Your credit report will also include a list of credit inquiries, which are instances when someone has checked your report.

Credit inquiries might be separated by type: soft inquiries and hard inquiries. Soft inquiries — that is, inquiries that are not related to a formal credit application — do not impact your score. Some examples of these are when you check your credit report through free credit monitoring services or when a creditor checks your credit history to send you pre-approved credit card offers, for example.

Hard inquiries are credit checks carried out by a potential lender as part of an application for credit. This type of credit inquiry does impact your credit score, but only by a few points and for a short period of time.

When checking this section, make sure you recognize all of the inquiries listed. Also, note that inquiries older than two years should be removed from your report.

Disputing any errors you find

Per the provisions of the federal Fair Credit Reporting Act (FCRA), you have the right to an accurate and fair credit report. So, if you come across any incorrect or outdated items, you have the right to dispute the information with the credit bureaus.
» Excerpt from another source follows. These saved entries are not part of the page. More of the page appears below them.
-- ==== Sys2Proof/Machine/Records.lean ====
section
/-! DEFINITION. The Deck's records as the scratchpad holds them: task descriptors (R248, Table DCK-2) and context records (R201,
R279, Table DCK-5). -/

namespace Sys2Proof.Machine
open Sys2Proof

/-- SGL descriptor and byte offset within it of byte `off` of a transfer (R118). -/
def sglPos : List Sgl → Nat → Nat → Nat × Nat
  | [], off, i => (i, off)
  | d :: ds, off, i => if d.len ≤ off then sglPos ds (off - d.len) (i + 1) else (i, off)

/-- Where byte `off` of a command's transfer lies in host memory: host address, SGL descriptor, byte offset within it. -/
def Cmd.hostPos (c : Cmd) (off : Nat) : Nat × Nat × Nat :=
  if sqSgl c.sqe then
    let p := sglPos c.sgl off 0
    (((c.sgl[p.1]?).map (fun d => d.addr + p.2)).getD (sqDp1 c.sqe), p.1, p.2)
  else (sqDp1 c.sqe + off, 0, 0)

/-- ARG0 to ARG3 of a descriptor (Table DCK-2) of a task for segment `g` of a host command; ARG3 of HOST_COPY is in log entry
195. -/
def State.hostArgs (s : State) (c : Cmd) (g : Seg) : Nat :=
  let blk := match s.srcTract c with
    | some t => (s.tract t).blkBytes
    | none => 512
  let p := c.hostPos (g.first * blk)
  let arg3 := if sqOp c.sqe = 0x06 then bytesAt c.sqe 40 3 else 0
  (sqLba c.sqe + g.first) * blk % 2 ^ 64 + 2 ^ 64 * ((if sqSgl c.sqe then sqDp1 c.sqe else p.1) % 2 ^ 64)
    + 2 ^ 128 * (g.len * blk % 2 ^ 32 + 2 ^ 32 * (p.2.1 % 256) + 2 ^ 40 * (p.2.2 % 2 ^ 24)) + 2 ^ 192 * arg3

/-- A task's descriptor (Table DCK-2). -/
def State.taskWord (s : State) (t : Task) : Nat :=
  let c := t.tag.bind s.cmd
  let nseg := match c with
    | some c => c.segs.length
    | none => 1
  let flags := b2n t.internal + 2 * b2n t.noPreempt + 4 * b2n (t.deadline != 0) + 8 * b2n t.ctx.isSome + 16 * b2n t.aff.isSome
  let args := match t.internal, c.bind (fun c => (c.segs[t.seg]?).map (s.hostArgs c)) with
    | false, some a => a
    | _, _ => if t.landing.isSome then 2 ^ 192 * (t.payload % 2 ^ 128) else t.payload % 2 ^ 256
  t.kind % 256 + 2 ^ 8 * flags + 2 ^ 16 * (s.tprio t % 8) + 2 ^ 24 * (t.pool % 32) + 2 ^ 32 * (t.aff.getD 0 % 128)
    + 2 ^ 40 * (t.preempts % 8) + 2 ^ 48 * (t.ctx.getD 0 % 2 ^ 14) + 2 ^ 64 * (t.tag.getD 0 % 2 ^ 17)
    + 2 ^ 96 * (t.seg % 256) + 2 ^ 104 * ((nseg - 1) % 256) + 2 ^ 112 * (t.epoch % 2 ^ 16) + 2 ^ 128 * (t.deadline % 2 ^ 32)
    + 2 ^ 160 * (t.ready % 2 ^ 32) + 2 ^ 192 * args

/-- A context record as 256 bytes (Table DCK-5). -/
def Ctx.word (c : Ctx) : Nat :=
  c.desc % 2 ^ 512 + 2 ^ 512 * (c.park % 2 ^ 64) + 2 ^ 576 * (c.haddr % 2 ^ 64) + 2 ^ 640 * (c.sglIdx % 2 ^ 32)
    + 2 ^ 672 * (c.sglOff % 2 ^ 32) + 2 ^ 704 * (c.tweak % 2 ^ 64) + 2 ^ 768 * (c.pin % 2 ^ 64) + 2 ^ 832 * (c.pinKind % 256)
    + 2 ^ 840 * (c.reason % 256) + 2 ^ 896 * (c.hard % 2 ^ 128) + 2 ^ 1024 * (c.user % 2 ^ 1024)

/-- Content of B07 at 64-byte line `n` (R279): 16,384 context records of four lines. -/
def State.ctxLine (s : State) (n : Nat) : Nat :=
  match Map.get none s.dck.ctxs (n / 4) with
  | some c => bits c.word (512 * (n % 4)) 512
  | none => 0

end Sys2Proof.Machine
end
You can file a dispute online here:

By law, the bureaus have 30 days to investigate your claims. Note that it might take some time and persistence to get errors or unfairly reported information removed from your credit report. If you have multiple errors in your credit, you might want to consider a credit repair service, which will dispute those mistakes for you.

How to read your credit report FAQs

Why is it important to check your credit report?
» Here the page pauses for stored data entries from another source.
/-- The merge of a handed-over line has all it needs: its blocks are fixed and the IU is placed (R216, R217). An IU whose
merge encrypts zero fill waits until its KID is loaded (R539). -/
def State.mergeDone (s : State) (b : Nat) : State :=
  match s.line b with
  | none => s
  | some l =>
    if l.place.isSome ∨ ¬ l.handed ∨ l.superBy.isSome then s
    else
      let tr := s.tract l.tract
      let srcs := s.mergeOf b l
      if l.merged ≠ [] then s.placeLine b
      else if missing l.got srcs ≠ [] then s
      else if tr.kid ≠ 0 ∧ ¬ s.on F.CRY_KEY_STAT_LOADED tr.kid
          ∧ srcs.any (fun x => x.line.isNone && x.media.isNone && x.blk == some (Blk.data 0)) then s
      else
        let bl := srcs.zipIdx.map (fun x => match blockOf l.got tr.blkBytes x.2 x.1 with
          | some (.inl v) => s.cipherOf l.tract (l.iu * tr.perIu + x.2) x.1 v
          | _ => Blk.poison)
        (s.updLine b (fun l => { l with merged := bl })).placeLine b

/-- Priority of the work on a line: that of its DESTAGE or REPLAY_FOREIGN task (R246). -/
def State.linePrio (s : State) (l : Line) : Nat := s.iprio (if l.replay then 0x15 else 0x10)

/-- Hand-over of line `b` by its DESTAGE task (R881, R886). The flag is false while the task waits for the map page. -/
def State.handOver (s : State) (b w : Nat) : State × Bool :=
  match s.line b with
  | none => (s, true)
  | some l =>
    if l.superBy.isSome then (s, true)
    else
      let r := s.needPage ((s.tract l.tract).page l.iu) (.task w) (s.linePrio l)
      if ¬ r.2 then (r.1, false)
      else
        let s := r.1.updLine b (fun l => { l with handed := true })
        let need := missing l.got (s.mergeOf b l)
        let s := if need = [] then s else s.askSectors (.merge b) (s.iprio 0x10) l.tract l.iu need
        let tag := ((s.task w).bind (fun t => t.tag)).getD 0
        let s := s.skidReads (s.skidderOf w) tag (s.linePrio l) (s.tract l.tract).blkBytes
          (lineReads (s.tract l.tract).perIu (l.iu * (s.tract l.tract).perIu) (s.mergeOf b l))
        (s.mergeDone b, true)

/-- Lines whose merge is done and that found no free stripe are placed as soon as one can be opened (R882). -/
def State.placePending (s : State) : State :=
  (s.tly.lines.filterMap (fun e => match e.2 with
    | some l => if l.handed ∧ l.merged ≠ [] ∧ l.place.isNone ∧ l.superBy.isNone ∧ l.jseq.isNone then some e.1 else none
    | none => none)).foldl State.placeLine s

/-- Merges that waited for a KID go on once it is loaded (R539). -/
def State.resumeMerges (s : State) : State :=
  (s.tly.lines.filterMap (fun e => match e.2 with
    | some l => if l.handed ∧ l.merged = [] ∧ l.place.isNone ∧ l.jseq.isNone then some e.1 else none
    | none => none)).foldl State.mergeDone s

/-- PAGE_ROW_PAD_TIMER (R883): a page row that has received no new IU for 1 ms is padded and programmed. -/
def execPageRowPadTimer (stripe : Nat) (s : State) : Res :=
  .next (s.when (decide ((s.stripe stripe).st = .opened) && (s.stripe stripe).fresh)
    (fun s => s.padRow stripe (s.iprio 0x10)))

/-! ### Map updates (R24, R183, R218 to R220, R367) -/

/-- Every line of the IU with a lower BSEQ has been acknowledged, or its write has ended (R24). -/
def State.lowerSettled (s : State) (b : Nat) (l : Line) : Bool :=
  (s.ownLines l.tract l.iu).all (fun x => decide (b ≤ x.1) || x.2.acked || (match x.2.cmd.bind s.cmd with
    | some c => c.completed
    | none => true))

/-- Lines journalled together with line `b`: those of its ATOMIC_WRITE or fused pair (R219). -/
def State.groupOf (s : State) (b : Nat) (l : Line) : List Nat :=
  match l.cmd, l.cmd.bind s.cmd with
  | some k, some c =>
    if sqOp c.sqe = 0x08 then
      let ks := k :: c.fused.toList
      s.tly.lines.filterMap (fun e => match e.2 with
        | some x => if (match x.cmd with
            | some j => ks.contains j
            | none => false) && x.superBy.isNone && x.jseq.isNone then some e.1 else none
        | none => none)
    else [b]
  | _, _ => [b]

/-- The update of one line's entry, without its journal record: the new entry (R183, R220). -/
def State.updateEntry (s : State) (b : Nat) (l : Line) (a : Nat) : State × JRec :=
  let tr := s.tract l.tract
  let page := tr.page l.iu
  let e := s.entry page (l.iu % 2048)
  let n := mkEntry a true false false (4096 ≤ l.tract) (eWver e + 1)
  let s := s.setEntry l.tract page (l.iu % 2048) n
  let s := if eValid e then s.lowerValid (eMaddr e) tr.secs else s
  let s := { s with tly.lastBseq := Map.set 0 s.tly.lastBseq (iuKey l.tract l.iu) b }
  (s, { ty := 0x01, flags := foreignFlag l.tract, tract := tractId l.tract, arg0 := l.iu, arg1 := n })

/-- The sectors a line's destage programmed are stale (R24, R220). -/
def State.stalePlace (s : State) (b : Nat) : State :=
  match s.line b with
  | some l => match l.place with
    | some a => (s.updLine b (fun l => { l with place := none })).lowerValid a (s.tract l.tract).secs
    | none => s
  | none => s

/-- An update of the IU by a line of a higher BSEQ has been made already (R24). -/
def State.outdated (s : State) (b : Nat) (l : Line) : Bool := decide (b < Map.get 0 s.tly.lastBseq (iuKey l.tract l.iu))

/-- Updates the entries of a group of lines and journals them as one group (R218, R219). A line whose IU a higher one has
updated is refused, and its sectors are stale (R24). -/
def State.updateLines (s : State) (bs : List Nat) : State :=
  let r := bs.foldl (fun (r : State × List (Nat × JRec)) b => match r.1.line b with
    | some l => match l.place with
      | some a =>
        if r.1.outdated b l then (r.1.stalePlace b, r.2)
        else
          let x := r.1.updateEntry b l a
          (x.1, r.2 ++ [(b, x.2)])
      | none => r
    | none => r) (s, [])
  let recs := r.2.map Prod.snd
  let recs := if recs.length = 1 then recs else asGroup recs
  let s := ((r.2.map Prod.fst).zip recs).foldl (fun s x =>
    let q := s.jseq
    ((s.journal x.2).updLine x.1 (fun l => { l with jseq := some q })).countProgrammed (fun b _ => b == x.1)) r.1
  (s.journalMirrored).ckptCheck

/-- Refuge stripes that satisfy a test are erased back into the reserve (R386, R426). -/
def State.eraseRefuge (s : State) (p : Nat → Bool) : State :=
  let ks := (s.med.stripes.filter (fun e => decide (e.2.st = .refuge) && p e.1)).map Prod.fst
  ks.foldl (fun s k => (s.updStripe k (fun x => { x with st := .closed, rows := [] })).eraseCheck k) s

/-- Restored lines of a refuge that have reached DESTAGED; when none is left the refuge stripes are erased (R386). -/
def State.refugeCheck (s : State) : State :=
  if s.med.save.isNone ∨ s.lve.pfTaken then s
  else
    let left := s.med.restored.filter (fun b => match s.line b with
      | some l => !l.destaged && l.superBy.isNone
      | none => false)
    let s := { s with med.restored := left }
    if left ≠ [] then s
    else
      { s.eraseRefuge (fun k => !bit s.lve.foreign (k / 2 ^ 24)) with med.save := none }

/-- MAP_UPDATE for a line (R24, R218, R219, R881). -/
def State.updateLine (s : State) (b : Nat) : State :=
  match s.line b with
  | none => s
  | some l =>
    if ¬ l.programmed ∨ l.jseq.isSome then s
    else if l.superBy.isSome ∨ s.outdated b l then s.stalePlace b
    else
      let bs := s.groupOf b l
      let ls := bs.filterMap s.line
      if ¬ ls.all (fun x => x.programmed) ∨ ¬ bs.all (fun i => match s.line i with
          | some x => x.acked || s.lowerSettled i x
          | none => true) then s
      else
        let r := ls.foldl (fun (r : State × Bool) x =>
          let y := r.1.needPage ((r.1.tract x.tract).page x.iu) (.line b) (s.linePrio x)
          (y.1, r.2 && y.2)) (s, true)
        if r.2 then (r.1.updateLines bs).refugeCheck else r.1

/-- Priority of the task that relocates a stripe (R246). -/
def State.movePrio (s : State) (k : Nat) : Nat :=
  match s.stripeTask k with
  | some (_, x) => s.tprio x
  | none => s.iprio 0x11

/-- MAP_UPDATE for a relocated IU (R367, Table TLY-7): refused, counted and stale unless the entry still names the old
place with the WVER read. -/
def State.updateMove (s : State) (t iu : Nat) : State :=
  match s.med.moves.find? (fun m => m.tract == t && m.iu == iu && m.programmed) with
  | none => s
  | some m =>
    match m.place with
    | none => s
    | some a =>
      let tr := s.tract t
      let page := tr.page iu
      let r := s.needPage page (.move t iu) (s.movePrio m.src)
      if ¬ r.2 then r.1
      else
        let s : State := { r.1 with med.moves := r.1.med.moves.filter (fun x => x ≠ m) }
        let e := s.entry page (iu % 2048)
        if eValid e ∧ eMaddr e = m.old ∧ eWver e = m.wver then
          let n := mkEntry a true false false (4096 ≤ t) m.wver
          let s := s.setEntry t page (iu % 2048) n
          let s := s.journal { ty := 0x01, flags := foreignFlag t, tract := tractId t, arg0 := iu, arg1 := n }
          (((s.journalMirrored).lowerValid m.old tr.secs).ckptCheck).relocStep m.src
        else ((s.bump F.TLY_CAS_FAILS).lowerValid a tr.secs).relocStep m.src

/-- MAP_UPDATE (R218). -/
def execMapUpdate (u : Upd) (s : State) : Res :=
  .next (s.when true (fun s => match u with
    | .line b => s.updateLine b
    | .move t iu => s.updateMove t iu))

/-! ### Map pages (R194, R195, R202 to R204, R234) -/

/-- The background task of R234 starts the load of the next page that waits for replay. -/
def State.replayNext (s : State) : State :=
  match (s.tly.replay.map Prod.fst).find? (fun p => (Map.get none s.tly.frames p).isNone && (s.load p).isNone) with
  | some p =>
    if 4096 ≤ s.tly.loads.length then s
    else if s.isFresh p then (s.needPage p (.line 0) 7).1
    else { s with tly.loads := Map.set none s.tly.loads p (some { start := s.time, prio := 7 }) }.bump F.TLY_FAULTS
  | none => s

/-- What waited for a page goes on (R202, R881): tasks are woken, map updates are made. -/
def State.resume (s : State) (w : Waiter) : State :=
  match w with
  | .line b => s.updateLine b
  | .move t iu => s.updateMove t iu
  | w => s.wake w

/-- Entries of a map page from its four sectors as the media read delivered them; none where one is lost (R204). -/
def pageEntries (flash : List Nat) (got : List (Nat × Option Blk)) : Option (List Nat) :=
  let secs := flash.map (fun a => match got.find? (fun x => x.1 == a) with
    | some (_, some (.data v)) => some v
    | _ => none)
  if secs.any Option.isNone then none
  else some (secs.flatMap (fun x => (List.range 512).map (fun i => bits (x.getD 0) (64 * i) 64)))

/-- Media addresses of the four sectors of a map page. -/
def State.pageSectors (s : State) (a : Nat) : List Nat := (List.range 4).map (s.maPlus a)

/-- A loaded map page is installed in its frame (R202, R204): LOADING is cleared; a page that is lost is POISONED and DIRTY.
Records that wait for it are applied, and what waited for it goes on. A run-ahead load shows in no counter (R213). -/
def State.installPage (s : State) (mpn : Nat) (l : Load) (entries : Option (List Nat)) : State :=
  let s := s.updFrame mpn (fun f => { f with loading := false, dirty := entries.isNone })
  let es := entries.getD (List.replicate 2048 (2 ^ 50))
  let s := es.zipIdx.foldl (fun s e =>
    { s with tly.ent := Map.set trimmedEntry s.tly.ent (2048 * mpn + e.2) (setBits e.1 51 1 0) }) s
  let s := if entries.isNone then s.post E.TLY_MAP_PAGE_LOST (tractId (s.pageTract mpn)) mpn else s
  let s := s.replayPage mpn
  let s : State := { s with tly.loads := Map.erase s.tly.loads mpn }
  let s := if l.runAhead then s else s.raise F.TLY_FAULT_NS_MAX (s.time - l.start)
  let s := l.waiters.foldl State.resume s
  s.slotFreed.replayNext

/-- MAP_PAGE_INSTALLED (R202, R204): every sector of the page has come from media address `flash` for frame `frame`. -/
def execMapPageInstalled (mpn frame flash : Nat) (s : State) : Res :=
  .next (s.when true (fun s => match s.load mpn, Map.get none s.tly.frames mpn with
    | some l, some f =>
      let secs := s.pageSectors f.flash
      if f.idx = frame ∧ f.flash = flash ∧ l.asked ∧ secs.all (fun a => l.got.any (fun x => x.1 == a))
      then s.installPage mpn l (pageEntries secs l.got) else s
    | _, _ => s))

/-- A frame's page lies on flash at `place` (R194, R195); DIRTY stays set when the frame changed meanwhile. A checkpoint has the
page it needs unless the write began before it and left the page DIRTY (R230): it is then written again. -/
def State.writtenBack (s : State) (mpn place : Nat) (f : Frame) : State :=
  let s := s.updFrame mpn (fun f => { f with wb := false, wbPlace := none, flash := place, dirty := f.gen != f.wbGen })
  let s := if f.flash = 0 then s else s.lowerValid f.flash 4
  let s := (s.bump F.TLY_WRITEBACKS).dirChanged mpn
  let s := if mpn ∈ s.tly.ckPages ∧ f.gen ≠ f.wbGen ∧ f.wbSeq < s.tly.ckBegin then s.startWb mpn
    else { s with tly.ckPages := s.tly.ckPages.filter (· ≠ mpn) }
  (s.journal { ty := 0x03, flags := if 2 ^ 26 ≤ mpn then 4 else 0, arg0 := mpn, arg1 := place }).journalMirrored

/-- MAP_PAGE_WRITEBACK_DONE (R194, R195): the page's sectors at `place` in a map stripe are programmed with their parity. -/
def execMapPageWritebackDone (mpn place : Nat) (s : State) : Res :=
  .next (s.when true (fun s => match Map.get none s.tly.frames mpn with
    | none => s
    | some f => if f.wb ∧ f.wbPlace = some place ∧ s.placed place 4 then s.writtenBack mpn place f else s))

/-! ### Journal pages (R225, R413) -/

/-- JOURNAL_PAGE_TIMER (R225): 1 ms after its first record the open page is filled with PAD records and handed to its
program. -/
def execJournalPageTimer (s : State) : Res := .next (s.when true (fun s => s.closeJPage))

/-- A journal page is on flash: every record below the oldest page still missing counts as programmed (R218, R413). -/
def State.pageProgrammed (s : State) (p : JPage) (a : Nat) : State :=
  let l := s.tly.jPages.filter (fun x => x ≠ p)
  let top := l.foldl (fun n p => min n p.first) s.tly.jOpen
  { s with tly.jPages := l, tly.jFlash := s.tly.jFlash ++ [(p.last, a)], tly.jProg := top - 1 }.releaseProgrammed

/-- JOURNAL_PAGE_PROGRAMMED (R225, R413): the sectors of the page that begins at SEQ `first` are programmed with their parity. -/
def execJournalPageProgrammed (first : Nat) (s : State) : Res :=
  .next (s.when true (fun s => match s.tly.jPages.find? (fun p => p.first == first) with
    | some p => match p.place with
      | some a => if s.placed a 4 then s.pageProgrammed p a else s
      | none => s
    | none => s))

/-! ### Checkpoints (R229 to R232, R884, R885) -/

/-- Value 1 written to TLY_CKPT_GO starts a checkpoint, refused while one runs (R232); other values are ignored. -/
def State.ckptGo (s : State) (req : Req) (value : Nat) : State :=
  if value ≠ 1 then s
  else if s.on F.TLY_STAT_CKPT_ACTIVE then s.refuseWrite req (F.TLY_CKPT_GO.off 0 0)
  else s.ckptStart false

/-- TLY_CKPT_GO (R232). -/
def execTlyCkptGo (req : Req) (value : Nat) (s : State) : Res := .next (s.when true (fun s => s.byReq req (F.TLY_CKPT_GO.off 0 0) (fun s => s.ckptGo req value)))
When you apply for credit cards and loans, creditors use your credit report to decide whether you qualify or not. Your report is also used to determine your interest rates, credit limits and loan amounts. A single error on your report, like a payment incorrectly labeled as late, could lower your credit score by around 100 points and affect the credit offers you can get approved for. Also, the information on your credit report could even impact your chances of getting an apartment or the cost of your insurance premiums.

When do credit reports update?

Your credit reports are updated at least once per month when your lenders and creditors send over your credit usage and payment information to the credit reporting agencies (Equifax, Experian and TransUnion).

What information is not found on your credit report?

Your credit report will not include information regarding your salary or marital status. It also won’t mention any other financial accounts that aren’t credit-related, such as checking, retirement or brokerage accounts.

How often should you check your credit report?

The Consumer Financial Protection Bureau (CFPB) recommends checking your credit report at least once per year. However, if you’ve been a victim of identity theft, you might benefit from reviewing your report more often, say, once every three months. This could help you spot fraudulent accounts early and help deter any damage to your credit score and finances.

What should you look for on your credit reports?

When reviewing your credit report, make sure your payments are reported accurately since your payment history is the most important credit scoring factor. Double-check your credit limits, outstanding balances and the opening and closing dates for each account, as these can impact your credit utilization ratio and credit age. You should also be on the lookout for accounts you don’t recognize since these are a potential sign of identity theft.